9/16/2004 c1 Pharseer
I read the prologue & all 3 chapters online, so some of the stuff I'm going to say is throughout and some of it is about the prologue specifically. First off, I think that you're very talented. You have a good grasp of narrative, you have clear mental pictures of your characters and overall your storytelling is interesting and entertaining. One of the areas that I've noticed that you're a little weak is verb tense. You quite often change tense in the middle of a sentence; (her body still hurts (present tense) if she moved (past tense)) I also think that you sometimes mistake noting the color of everything for being descriptive. Except for different color hair and/or eyes, I really don't know what distinguishes any of these people from each other. Moles, warts, a scar, a crooked tooth...all of that helps build character and make the story more real. I think, too, that your characters are a little generic.
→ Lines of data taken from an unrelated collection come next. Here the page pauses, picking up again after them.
-- ==== Sys2Proof/Machine/Operands.lean ====
section
/-! DEFINITION. The operands a request carries: every request body of section 10.7 and R197, read from its bytes. A body is read as a form whose
fields still hold whatever the bytes say; whether a field is legal is the owner's check. -/
namespace Sys2Proof.Machine

/-! ### Numbers in bytes, most significant byte first (section 10.7) -/

/-- The number that bytes spell, most significant first. -/
def numberOf (bytes : List Byte) : Nat := bytes.foldl (fun n b => n * 256 + b.toNat) 0

/-- The number spelt by the `len` bytes from offset `at`. -/
def field (body : List Byte) (offset len : Nat) : Nat := numberOf ((body.drop offset).take len)

/-- The UID at an offset: 8 bytes (R197). -/
def uidField (body : List Byte) (offset : Nat) : Uid := BitVec.ofNat 64 (field body offset 8)

/-- A one-byte number of 0 to 255 at an offset, as a product code or a generation. -/
def byteField (body : List Byte) (offset : Nat) : Fin 256 := Fin.ofNat 256 (field body offset 1)

/-- The byte of a yes or no, or of a presence, names a value (R197). -/
def isFlag (n : Nat) : Bool := decide (n ≤ 1)

/-! ### Enumerated values (R197) -/

def passStatusOf : Nat → Option PassStatus
  | 0 => some .active
  | 1 => some .blocked
  | 2 => some .retired
  | _ => none

def productKindOf : Nat → Option ProductKind
  | 0 => some .multiDay
  | 1 => some .season
  | _ => none

def protectionModeOf : Nat → Option ProtectionMode
  | 0 => some .unprotected
  | 1 => some .keyed
  | 2 => some .locked
  | _ => none

def windowSenseOf : Nat → Option WindowSense
  | 0 => some .inside
  | 1 => some .outside
  | _ => none

def dayClassOf : Nat → Option DayClass
  | 0 => some .peak
  | 1 => some .regular
  | 2 => some .low
  | _ => none

/-- The modes of a REFUND_REQUEST (section 8.2). -/
inductive RefundMode where
  | quote | retire
  deriving DecidableEq, Repr

def refundModeOf : Nat → Option RefundMode
  | 0 => some .quote
  | 1 => some .retire
  | _ => none

def conditionOf : Nat → Option Condition
  | 0 => some .tablesLost
  | 1 => some .restarted
  | 2 => some .laneFault
  | 3 => some .laneDetached
  | 4 => some .journalHigh
  | 5 => some .journalOverflow
  | 6 => some .rxOverflow
  | 7 => some .overconsumed
  | 8 => some .streamDone
  | 9 => some .streamTimeout
  | _ => none

/-! ### The forms of the request bodies -/

/-- An optional field: its presence byte and its value byte (R197). -/
structure OptionalField where
  presence : Nat
  value : Nat
  deriving DecidableEq, Repr

def optionalField (body : List Byte) (offset : Nat) : OptionalField :=
  { presence := field body offset 1, value := field body (offset + 1) 1 }

/-- The field's value, absent when its presence byte says so. -/
def OptionalField.get (f : OptionalField) : Option Nat := if f.presence = 1 then some f.value else none

/-- The presence byte is 0 or 1, and a value that is present is at most `high`. -/
def OptionalField.ok (f : OptionalField) (high : Nat) : Bool :=
  isFlag f.presence && (decide (f.presence = 0) || decide (f.value ≤ high))

/-- The server part of a pass row, as PASS_PUT and stream rows carry it (section 10.7). -/
structure PassForm where
  uid : Uid
  product : ProductCode
  statusCode : Nat
  headcount : Nat
  expiry : OptionalField
  generation : Generation
  price : Nat
  seasonDays : Nat
  lastCounted : OptionalField
  listLength : Nat
  dayBytes : List Nat
  deriving DecidableEq, Repr

def passForm (body : List Byte) : PassForm :=
  { uid := uidField body 0
    product := byteField body 8
    statusCode := field body 9 1
    headcount := field body 10 1
    expiry := optionalField body 11
    generation := byteField body 13
    price := field body 14 4
    seasonDays := field body 18 1
    lastCounted := optionalField body 19
    listLength := field body 21 1
    dayBytes := ((body.drop 22).take 14).map (·.toNat) }

/-- The consumed day list the form carries. -/
def PassForm.consumed (f : PassForm) : List Nat := f.dayBytes.take f.listLength

/-- PRODUCT_PUT: the product code and every field of R16 except defined and the row count, in the order of R16 (R18, R197). -/
structure ProductForm where
  code : ProductCode
  kindCode : Nat
  dayCount : Nat
  validFrom : Nat
  validTo : Nat
  liftMask : BitVec 64
  rerideInterval : Nat
  groupAllowed : Nat
  refundable : Nat
  refundGrace : Nat
  peakRate : Nat
  regularRate : Nat
  lowRate : Nat
  refundFee : Nat
  deriving DecidableEq, Repr

def productForm (body : List Byte) : ProductForm :=
  { code := byteField body 0
    kindCode := field body 1 1
    dayCount := field body 2 1
    validFrom := field body 3 1
    validTo := field body 4 1
    liftMask := BitVec.ofNat 64 (field body 5 8)
    rerideInterval := field body 13 2
    groupAllowed := field body 15 1
    refundable := field body 16 1
    refundGrace := field body 17 1
    peakRate := field body 18 4
    regularRate := field body 22 4
    lowRate := field body 26 4
    refundFee := field body 30 4 }

/-- PROTECT_SET: a mode and a window of low code, high code and sense (R25). -/
structure ProtectForm where
  modeCode : Nat
  low : Nat
  high : Nat
  senseCode : Nat
  deriving DecidableEq, Repr

def protectForm (body : List Byte) : ProtectForm :=
  { modeCode := field body 0 1, low := field body 1 1, high := field body 2 1, senseCode := field body 3 1 }

/-- CALENDAR_PUT: day number, class, operating minutes and an optional credit percent (R39). -/
structure CalendarForm where
  day : Nat
  classCode : Nat
  operatingMinutes : Nat
  credit : OptionalField
  deriving DecidableEq, Repr

def calendarForm (body : List Byte) : CalendarForm :=
  { day := field body 0 1, classCode := field body 1 1, operatingMinutes := field body 2 2, credit := optionalField body 4 }

/-- LANE_CONFIG: lane, primary lift and optional secondary lift (R63). -/
structure LaneForm where
  lane : Nat
  primary : Nat
  secondary : OptionalField
  deriving DecidableEq, Repr

def laneForm (body : List Byte) : LaneForm :=
  { lane := field body 0 1, primary := field body 1 1, secondary := optionalField body 2 }

/-- LIFT_CONFIG: lift index and the four fields of R68 (R69). -/
structure LiftForm where
  lift : Nat
  enabled : Nat
  resortLift : Nat
  seats : Nat
  limit : Nat
  deriving DecidableEq, Repr

def liftForm (body : List Byte) : LiftForm :=
  { lift := field body 0 1, enabled := field body 1 1, resortLift := field body 2 1, seats := field body 3 1,
    limit := field body 4 2 }

/-- CONFIG: the six global settings (R193). -/
def settingsForm (body : List Byte) : Settings :=
  { passageWindow := field body 0 1, holdTimeout := field body 1 1, minimumPayout := field body 2 2,
    closureThreshold := field body 4 2, lowMark := field body 6 2, highMark := field body 8 2 }

/-- REFUND_REQUEST: a UID and a mode (section 8.2). Check 1 of R145, which is made before a row operation is presented. -/
def refundFormOk (body : List Byte) : Bool :=
  decide (uidField body 0 ≠ 0) && (refundModeOf (field body 8 1)).isSome

/-- The rows of a STREAM_DATA body: `n` rows of 36 bytes (section 10.7). -/
def streamRows : Nat → List Byte → List (List Byte)
  | 0, _ => []
  | n + 1, bytes => bytes.take 36 :: streamRows n (bytes.drop 36)

/-! ### Request kinds (section 10.7) -/

def RequestKind.ofByte (b : Byte) : Option RequestKind :=
  match b.toNat with
  | 0x01 => some .passPut | 0x02 => some .passSetStatus | 0x03 => some .passDelete | 0x04 => some .passRead
  | 0x05 => some .usageMerge
  | 0x08 => some .productPut | 0x09 => some .productClear | 0x0A => some .productRead | 0x0B => some .protectSet
  | 0x10 => some .dayOpen | 0x11 => some .dayClose | 0x12 => some .time | 0x13 => some .calendarPut
  | 0x14 => some .calendarRead
  | 0x18 => some .laneRelease | 0x19 => some .laneLock | 0x1A => some .laneFaultClear | 0x1B => some .laneConfig
  | 0x1C => some .laneRead
  | 0x20 => some .liftConfig | 0x21 => some .liftRead
  | 0x28 => some .journalAck | 0x29 => some .journalReplay | 0x2A => some .journalRead
  | 0x30 => some .refundRequest
  | 0x38 => some .streamOpen | 0x39 => some .streamData | 0x3A => some .streamSuspend | 0x3B => some .streamResume
  | 0x3C => some .streamClose | 0x3D => some .streamAbort
  | 0x40 => some .status | 0x41 => some .restart | 0x42 => some .config | 0x43 => some .noticeMask
  | 0x44 => some .noticeAck
  | _ => none

def RequestKind.toByte : RequestKind → Byte
  | .passPut => 0x01 | .passSetStatus => 0x02 | .passDelete => 0x03 | .passRead => 0x04 | .usageMerge => 0x05
  | .productPut => 0x08 | .productClear => 0x09 | .productRead => 0x0A | .protectSet => 0x0B
  | .dayOpen => 0x10 | .dayClose => 0x11 | .time => 0x12 | .calendarPut => 0x13 | .calendarRead => 0x14
  | .laneRelease => 0x18 | .laneLock => 0x19 | .laneFaultClear => 0x1A | .laneConfig => 0x1B | .laneRead => 0x1C
  | .liftConfig => 0x20 | .liftRead => 0x21
  | .journalAck => 0x28 | .journalReplay => 0x29 | .journalRead => 0x2A
  | .refundRequest => 0x30
  | .streamOpen => 0x38 | .streamData => 0x39 | .streamSuspend => 0x3A | .streamResume => 0x3B | .streamClose => 0x3C
  | .streamAbort => 0x3D
  | .status => 0x40 | .restart => 0x41 | .config => 0x42 | .noticeMask => 0x43 | .noticeAck => 0x44

/-- The bytes a body of this kind must hold so as not to end before the last fixed field of its layout (R187, R197). A STREAM_DATA holds the
rows it announces when their number is legal (log entry 12). -/
def RequestKind.bodyLength (kind : RequestKind) (body : List Byte) : Nat :=
  match kind with
  | .passPut => 36
  | .passSetStatus | .usageMerge | .refundRequest => 9
  | .passDelete | .passRead => 8
  | .productPut => 34
  | .productClear | .productRead | .dayOpen | .calendarRead => 1
  | .protectSet | .time | .laneConfig | .journalAck | .journalReplay => 4
  | .calendarPut | .liftConfig => 6
  | .laneRelease | .laneLock | .laneFaultClear | .laneRead | .liftRead | .journalRead | .noticeAck => 1
  | .streamOpen | .noticeMask => 2
  | .streamData => 3 + (if field body 2 1 ≤ 16 then 36 * field body 2 1 else 0)
  | .config => 10
  | .dayClose | .streamSuspend | .streamResume | .streamClose | .streamAbort | .status | .restart => 0

/-- The owners of a request, or the refusal of one that names no lane or lift of the part (R52, R60, R63, R65, R69, R86, R188; log entry
13). A lane number of FF means all lanes (R197). -/
def RequestKind.owners (kind : RequestKind) (body : List Byte) : Except ReplyCode (List Owner) :=
  match kind with
  | .passPut | .passSetStatus | .passDelete | .passRead | .usageMerge => .ok [.passTable]
  | .productPut | .productClear | .productRead | .protectSet => .ok [.productTable]
  | .dayOpen | .dayClose | .time | .calendarPut | .calendarRead => .ok [.calendar]
  | .laneRelease | .laneLock | .laneFaultClear =>
    if field body 0 1 = 0xFF then .ok (laneNumbers.map .lane)
    else if h : field body 0 1 < 12 then .ok [.lane ⟨field body 0 1, h⟩]
    else .error .range
  | .laneConfig | .laneRead => if h : field body 0 1 < 12 then .ok [.lane ⟨field body 0 1, h⟩] else .error .range
  | .liftConfig | .liftRead => if h : field body 0 1 < 4 then .ok [.lift ⟨field body 0 1, h⟩] else .error .range
  | .journalAck | .journalReplay | .journalRead => .ok [.journal]
  | .refundRequest => .ok [.refundUnit]
  | .streamOpen | .streamData | .streamSuspend | .streamResume | .streamClose | .streamAbort => .ok [.streamUnit]
  | .status | .restart | .config | .noticeMask | .noticeAck => .ok [.trunkPort]

/-! ### Frames as they arrive -/

/-- A trunk frame as the trunk port parses it: absent when malformed (R187). -/
def parseTrunkFrame (frame : List Byte) : Option RxFrame :=
  match frame with
  | version :: kind :: tagHigh :: tagLow :: lengthHigh :: lengthLow :: rest =>
    let length := numberOf [lengthHigh, lengthLow]
    let body := rest.take length
    let needed := match RequestKind.ofByte kind with
      | some k => k.bodyLength body
      | none => 0
    if version = 1 ∧ length ≤ rest.length ∧ needed ≤ body.length then
      some { kind := kind, tag := tagHigh ++ tagLow, body := body }
    else none
  | _ => none

/-- What the bytes of a lane frame received whole turn out to be (R49, R198). -/
inductive LaneFrame where
  | tap (uid : Uid)
  | key (position : KeyPosition)
  | bad
  deriving DecidableEq, Repr

/-- The 8-bit sum of every byte of a frame (R198). -/
def byteSum (bytes : List Byte) : Byte := bytes.foldl (· + ·) 0

/-- The checks of R49 on the bytes of a lane frame: check byte, kind, length and key position (R198). -/
def parseLaneFrame (frame : List Byte) : LaneFrame :=
  if byteSum frame ≠ 0 then .bad
  else match frame with
  | [1, 8, b0, b1, b2, b3, b4, b5, b6, b7, _] => .tap (b0 ++ b1 ++ b2 ++ b3 ++ b4 ++ b5 ++ b6 ++ b7)
  | [2, 1, 0, _] => .key .normal
  | [2, 1, 1, _] => .key .free
  | [2, 1, 2, _] => .key .shut
  | _ => .bad

end Sys2Proof.Machine
end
It doesn't mean they aren't or can't be interesting, but the horrible girls are just horrible, and the nice boys are just nice, and Ri is so perfect I'm having a hard time believing it. She's good at everything, she comes from a fabulous family, she's almost always in control of herself and her anger...where are her flaws (except for the fact that she doesn't fight back against Kyinnta)? On the one hand, I think she's a pretty perfect portrait of a girl that age; the mood swings, being convinced that everyone is judging her, when she's being completely judgemental at the same time...but I'm not sure that's totally intentional. All the elements are there, they just need to be tweaked a little bit to be more distinct, firm. As for the prologue, I'm not convinced that you need it. Nothing really happens in it, and the concept of her dreams could be moved to one of the chapters easily, giving a glimpse into her home life which is sorely needed. Right now, you ONLY see her at school. I know how hard it is to give up something that you've spent so much time and effort on (it shows), but I don't see any value added by the prologue. More to come...
9/14/2004 c3 Shae
I love this chapter! O_o a cliffy! Keep updating! the suspense!